Rysa Torres, the healer of dragons, leaped away from AnnaBelinda’s van onto an icy patch and a pile of snow and had her hands over the wound in his chest before he dropped to his knees. She slapped down onto Andreas’s chest and covered his mouth with hers before breathing out as much ‘heal’ as she could make.
Andreas wasn’t bleeding as much as he should be. He should be bleeding more.
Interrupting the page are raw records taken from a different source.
/-- A 32-bit word (02 R37): the clause header first, then the majors. -/
def decode32 (w : Nat) : Except DecodeErr Instr :=
  if fld w 0 4 = 15 then .ok (.clauseHeader (bv 12 w 4) (bv 4 w 16) (bv 4 w 20) (bv 8 w 24))
  else
    match fld w 4 6 with
    | 0 => row000 w
    | 1 => row008 w
    | 2 => row010 w
    | 3 => row018 w
    | 4 => row020 w
    | 5 => row028 w
    | 6 => row030 w
    | 7 => row038 w
    | 8 => row040 w
    | 9 => row048 w
    | 10 => row050 w
    | 11 => row058 w
    | 12 => row060 w
    | 13 => row068 w
    | 14 => row070 w
    | 15 => row078 w
    | 16 => row080 w
    | 17 => row088 w
    | 19 => row098 w
    | 20 => row0A0 w
    | 21 => row0A8 w
    | 23 => row0B8 w
    | 24 => row0C0 w
    | 25 => row0C8 w
    | 26 => row0D0 w
    | 27 => row0D8 w
    | 28 => row0E0 w
    | 29 => row0E8 w
    | _ => .error .decoding

/-- The instruction at the head of a byte list, and the rest (02 R14). -/
def decode : List Byte → Except DecodeErr (Instr × List Byte)
  | b0 :: b1 :: rest =>
    if b0.toNat % 2 = 0 then
      match decode16 (leNat [b0, b1]) with
      | .ok i => .ok (i, rest)
      | .error e => .error e
    else
      match rest with
      | b2 :: b3 :: tail =>
        match decode32 (leNat [b0, b1, b2, b3]) with
        | .ok i => .ok (i, tail)
        | .error e => .error e
      | _ => .error .short
  | _ => .error .short

/-! ### The encoder -/

/-- An operand byte as a number. -/
def opByte (o : Opnd) : Nat := o.reg.toNat + o.prism.toNat * 64 + o.last.toNat * 128

/-- Bytes of an instruction; 0 for an event. -/
def size : Instr → Nat
  | .clauseHeader _ _ _ _ => 4
  | .pred _ _ => 2
  | .nopC => 2
  | .movC _ _ => 2
  | .iaddC _ _ => 2
  | .isubC _ _ => 2
  | .imulC _ _ => 2
  | .andC _ _ => 2
  | .orC _ _ => 2
  | .xorC _ _ => 2
  | .shlC _ _ => 2
  | .shrC _ _ => 2
  | .iminC _ _ => 2
  | .imaxC _ _ => 2
  | .faddC _ _ => 2
  | .fsubC _ _ => 2
  | .fmulC _ _ => 2
  | .fminC _ _ => 2
  | .fmaxC _ _ => 2
  | .bra _ => 4
  | .call _ => 4
  | .brx _ => 4
  | .ret _ => 4
  | .reconv => 4
  | .reconvTry => 4
  | .yield => 4
  | .exit _ _ => 4
  | .waitf _ => 4
  | .region _ _ => 4
  | .regionAll => 4
  | .step => 4
  | .rngnext _ => 4
  | .nop => 4
  | .trap _ _ => 4
  | .svc _ _ _ => 4
  | .bkpt _ => 4
  | .barinit _ _ => 4
  | .bararv _ => 4
  | .barwait _ => 4
  | .barsync _ => 4
  | .barexp _ _ => 4
  | .cvset _ _ => 4
  | .cvsign _ => 4
  | .batonacq _ => 4
  | .batonrel _ => 4
  | .mov _ _ => 4
  | .movi _ _ => 4
  | .movhi _ _ => 4
  | .smov _ _ => 4
  | .smovLpa _ => 4
  | .smovLpb _ => 4
  | .smovRdlpa _ => 4
  | .smovRdlpb _ => 4
  | .smovi _ _ => 4
  | .s2v _ _ _ => 4
  | .v2s _ _ _ _ => 4
  | .setlane _ _ _ _ => 4
  | .tagset _ _ _ => 4
  | .tagrd _ _ => 4
  | .sprd _ _ _ => 4
  | .spwr _ _ => 4
  | .regclaim _ _ => 4
  | .regrel _ _ => 4
  | .free _ _ => 4
  | .qswapx _ _ => 4
  | .qswapy _ _ => 4
  | .qswapd _ _ => 4
  | .qbcast _ _ _ => 4
  | .shfl _ _ _ => 4
  | .vote _ _ _ _ => 4
  | .matchLanes _ _ _ => 4
  | .iadd _ _ _ => 4
  | .isub _ _ _ => 4
  | .imul _ _ _ => 4
  | .imulhi _ _ _ => 4
  | .imad _ _ _ => 4
  | .iaddc _ _ _ => 4
  | .isubb _ _ _ => 4
  | .imin _ _ _ => 4
  | .imax _ _ _ => 4
  | .umin _ _ _ => 4
  | .umax _ _ _ => 4
  | .and _ _ _ => 4
  | .or _ _ _ => 4
  | .xor _ _ _ => 4
  | .andn _ _ _ => 4
  | .shl _ _ _ => 4
  | .shr _ _ _ => 4
  | .sar _ _ _ => 4
  | .rotl _ _ _ => 4
  | .bfe _ _ _ => 4
  | .bfi _ _ _ => 4
  | .lea _ _ _ => 4
  | .iset _ _ _ => 4
  | .sel _ _ _ => 4
  | .pset _ _ _ _ => 4
  | .idot4 _ _ _ => 4
  | .iaddi _ _ _ => 4
  | .shli _ _ _ => 4
  | .shri _ _ _ => 4
  | .iseti _ _ _ => 4
  | .ineg _ _ => 4
  | .iabs _ _ => 4
  | .not _ _ => 4
  | .popc _ _ => 4
  | .clz _ _ => 4
  | .brev _ _ => 4
  | .fadd _ _ _ => 4
  | .fsub _ _ _ => 4
  | .fmul _ _ _ => 4
  | .ffma _ _ _ => 4
  | .fmin _ _ _ => 4
  | .fmax _ _ _ => 4
  | .fset _ _ _ _ => 4
  | .fscale _ _ _ => 4
  | .fdot2 _ _ _ => 4
  | .fabs _ _ => 4
  | .fneg _ _ => 4
  | .frcp _ _ => 4
  | .frsq _ _ => 4
  | .fsqrt _ _ => 4
  | .fexp2 _ _ => 4
  | .flog2 _ _ => 4
  | .fsin _ _ => 4
  | .fcos _ _ => 4
  | .ftanh _ _ => 4
  | .frnd _ _ _ => 4
  | .fclass _ _ => 4
  | .cvt _ _ _ _ => 4
  | .cvts _ _ _ => 4
  | .deq _ _ _ => 4
  | .pack _ _ _ => 4
  | .unpack _ _ _ => 4
  | .ld _ _ _ _ => 4
  | .st _ _ _ _ => 4
  | .ldacq _ _ _ _ => 4
  | .strel _ _ _ _ => 4
  | .sld _ _ _ _ => 4
  | .sst _ _ _ _ => 4
  | .atom _ _ _ _ _ => 4
  | .atomr _ _ _ _ _ => 4
  | .cas _ _ _ _ => 4
  | .pref _ _ _ => 4
  | .fence _ _ => 4
  | .cflush _ _ => 4
  | .cinv _ _ => 4
  | .tfence _ _ => 4
  | .tfenceAll _ => 4
  | .rstrel _ _ _ _ => 4
  | .rstarv _ _ _ _ => 4
  | .rfence _ _ _ => 4
  | .cpy _ _ _ => 4
  | .cpyr _ _ _ => 4
  | .cpym _ _ _ => 4
  | .cpyt _ _ _ _ => 4
  | .cpywait _ => 4
  | .cpyq _ _ _ _ => 4
  | .cpystatCount _ => 4
  | .cpystatBitmap _ => 4
  | .cpystatTags _ => 4
  | .cpycan _ _ => 4
  | .cpycanAll _ => 4
  | .tdef _ _ => 4
  | .tld _ _ _ _ => 4
  | .tst _ _ _ _ => 4
  | .tldc _ _ _ _ => 4
  | .tarm _ _ => 4
  | .twait _ => 4
  | .ttest _ _ => 4
  | .tclr _ => 4
  | .tfill _ _ => 4
  | .tzero _ => 4
  | .scld _ _ _ => 4
  | .mma _ _ _ _ _ => 4
  | .mmag _ _ _ _ _ _ => 4
  | .mmas _ _ _ _ _ => 4
  | .mmags _ _ _ _ _ _ => 4
  | .mzero _ _ => 4
  | .mrd _ _ _ _ => 4
  | .mwr _ _ _ _ => 4
  | .mstore _ => 4
  | .mprogWrite _ _ => 4
  | .mprogRead _ _ => 4
  | .entryPromotion _ _ _ _ => 0
  | .pollingRetest _ _ _ _ => 0
  | .walkStart _ => 0
  | .walkComplete _ _ => 0
  | .sectorFill _ _ => 0
  | .memoryReturnComplete _ _ _ _ => 0
  | .storeQueueDrain _ _ _ => 0
  | .storeAck _ _ _ => 0
  | .dirtyLineWriteback _ _ => 0
  | .dirtyLineAgeExpiry _ _ => 0
  | .cacheEviction _ _ => 0
  | .homeWriteback _ => 0
  | .wayReductionLine _ _ _ => 0
  | .wayReductionComplete _ => 0
  | .routerPacket _ => 0
  | .rstrelPerform _ _ _ _ => 0
  | .fabricRetryTimer _ _ => 0
  | .fabricAttemptTimeout _ _ => 0
  | .copyElementLand _ _ _ => 0
  | .copyComplete _ _ => 0
  | .cpytComplete _ _ => 0
  | .matrixOpStart _ _ => 0
  | .matrixKStep _ _ => 0
  | .matrixOpComplete _ _ => 0
  | .poolGrant _ _ => 0
  | .queueNop _ _ => 0
  | .queueLaunch _ _ => 0
  | .queueCopy _ _ _ => 0
  | .queueWaittile _ _ => 0
  | .queueWaitval _ _ => 0
  | .waitvalPoll _ _ => 0
  | .queueSignal _ _ => 0
  | .queueFencemark _ _ => 0
  | .clusterPlacement _ _ _ => 0
  | .rangeSplit _ _ => 0
  | .teamExitRelease _ _ => 0
  | .successorListRead _ _ => 0
  | .launchComplete _ => 0
  | .preemption _ => 0
  | .quiescenceReached _ => 0
  | .clusterRollback _ _ _ => 0
  | .watchdogHang _ => 0
  | .partitionReset _ _ => 0
  | .invalidationComplete _ => 0
  | .precopyRound _ => 0
  | .stopPhase _ => 0
  | .mirrorWindowExpiry _ => 0
  | .checkpointCapture _ => 0
  | .checkpointPartialTimeout _ => 0
  | .checkpointTimer _ => 0
  | .zeroLengthReadCompletion _ _ _ => 0
  | .pageReplyRetry _ _ => 0
  | .pageReplyRefuse _ _ => 0
  | .patrolScrub _ => 0
  | .linkDown _ => 0
  | .fabricRead _ => 0
  | .fabricStore _ => 0
  | .fabricAtomic _ => 0
  | .fabricRstrel _ => 0
  | .fabricRstarv _ => 0
  | .fabricReducingWrite _ => 0
  | .fabricClosePacket _ => 0
  | .fabricOk _ _ _ _ => 0
  | .fabricNack _ _ _ => 0
  | .nackMoved _ _ => 0
  | .fabricFault _ _ _ _ => 0
  | .tlbInvalidationMessage _ _ _ _ _ => 0
  | .tlbInvalidationAck _ _ => 0
  | .doorbellWrite _ _ => 0
  | .faultRecordWrite => 0
  | .teamResume _ _ => 0
  | .svcReplySeq _ _ => 0
  | .svcReplyValue _ _ => 0
  | .imageRestore _ _ _ => 0
  | .tagParityError _ _ _ => 0
  | .thermalThrottle => 0
  | .thermalShutdown => 0
  | .bringUp => 0
  | .firmwareLoad _ _ => 0
  | .attestationRequest _ _ => 0
  | .hostWindowRead _ _ _ => 0
  | .hostWindowWrite _ _ _ => 0
  | .mctpRead _ => 0
  | .registerWrite _ _ _ => 0
  | .ringSetup _ _ _ _ => 0
  | .ringReadIndexWrite _ _ _ => 0
  | .errcntClear _ _ _ => 0
  | .statusClear _ _ => 0
  | .queueUnbind _ _ => 0
  | .queueBind _ _ => 0
  | .queueSelect _ _ => 0
  | .queueRestart _ _ => 0
  | .configWrite _ _ _ _ => 0
  | .stage2Invalidate _ _ => 0
  | .gridWrite _ => 0
  | .migrateStart _ => 0
  | .migrateStop _ => 0
  | .migrateForceStop _ => 0
  | .migrateAbandon _ => 0
  | .migrateReceive _ => 0
  | .checkpointAtStep _ => 0
  | .checkpointByTimer _ => 0
  | .recordMode _ => 0
  | .replayMode _ => 0
  | .normalMode _ => 0
  | .heldRequestReplay _ => 0
  | .forwardPacket _ => 0
  | .checkpointQuery _ _ => 0
  | .checkpointQueryReply _ _ _ => 0
  | .checkpointStepSet _ _ => 0
  | .keySlotLoad _ _ _ => 0
  | .linkUp _ => 0
  | .configurationRequest _ _ => 0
Her present-seer whispered: His heart is damaged.
It was more than damaged. It was…
Hold it together, flicked in as a chorus sung by all three of her seers. Hold it the fuck together Torres and save the Dragons’ Legion.
AnnaBelinda ran by.
“Anna!” she screamed. She can’t chase, Rysa’s present-seer bellowed. We need to go.
Rysa pressed on the wound with both hands and fired as much healing into Andreas as she could muster, but she didn’t know what to do other than to tell his body to knit. She needed Sister-Dragon.
“No dying!” He couldn’t die. He couldn’t—
Andreas gasped and the air filled with a massive dose of muscle-solidifying ‘shock’ and flight-inducing ‘terror.’ Involuntary paralysis held Rysa in place as the need to run away slammed into her chest.
Panic wanted in. Heavy, thick, smothering panic like every time she’d ever been overwhelmed by her ADHD. Every fucking moment of anxiety. But this time it would kill Andreas.
“Oh my God oh my God Oh my God,” she babbled. “Andreas! I can’t fight your calling scents! I can’t—”
But she had to. Andreas cannot die. He can’t! He—
Whatever energy powered her seers congealed. It condensed into three all-too-familiar tentacles and it snapped directly outward into the blood welling between her fingers and palms. Her seers curled around her wrists. She was not to think. Not to listen to the raging in her mind. She was to do.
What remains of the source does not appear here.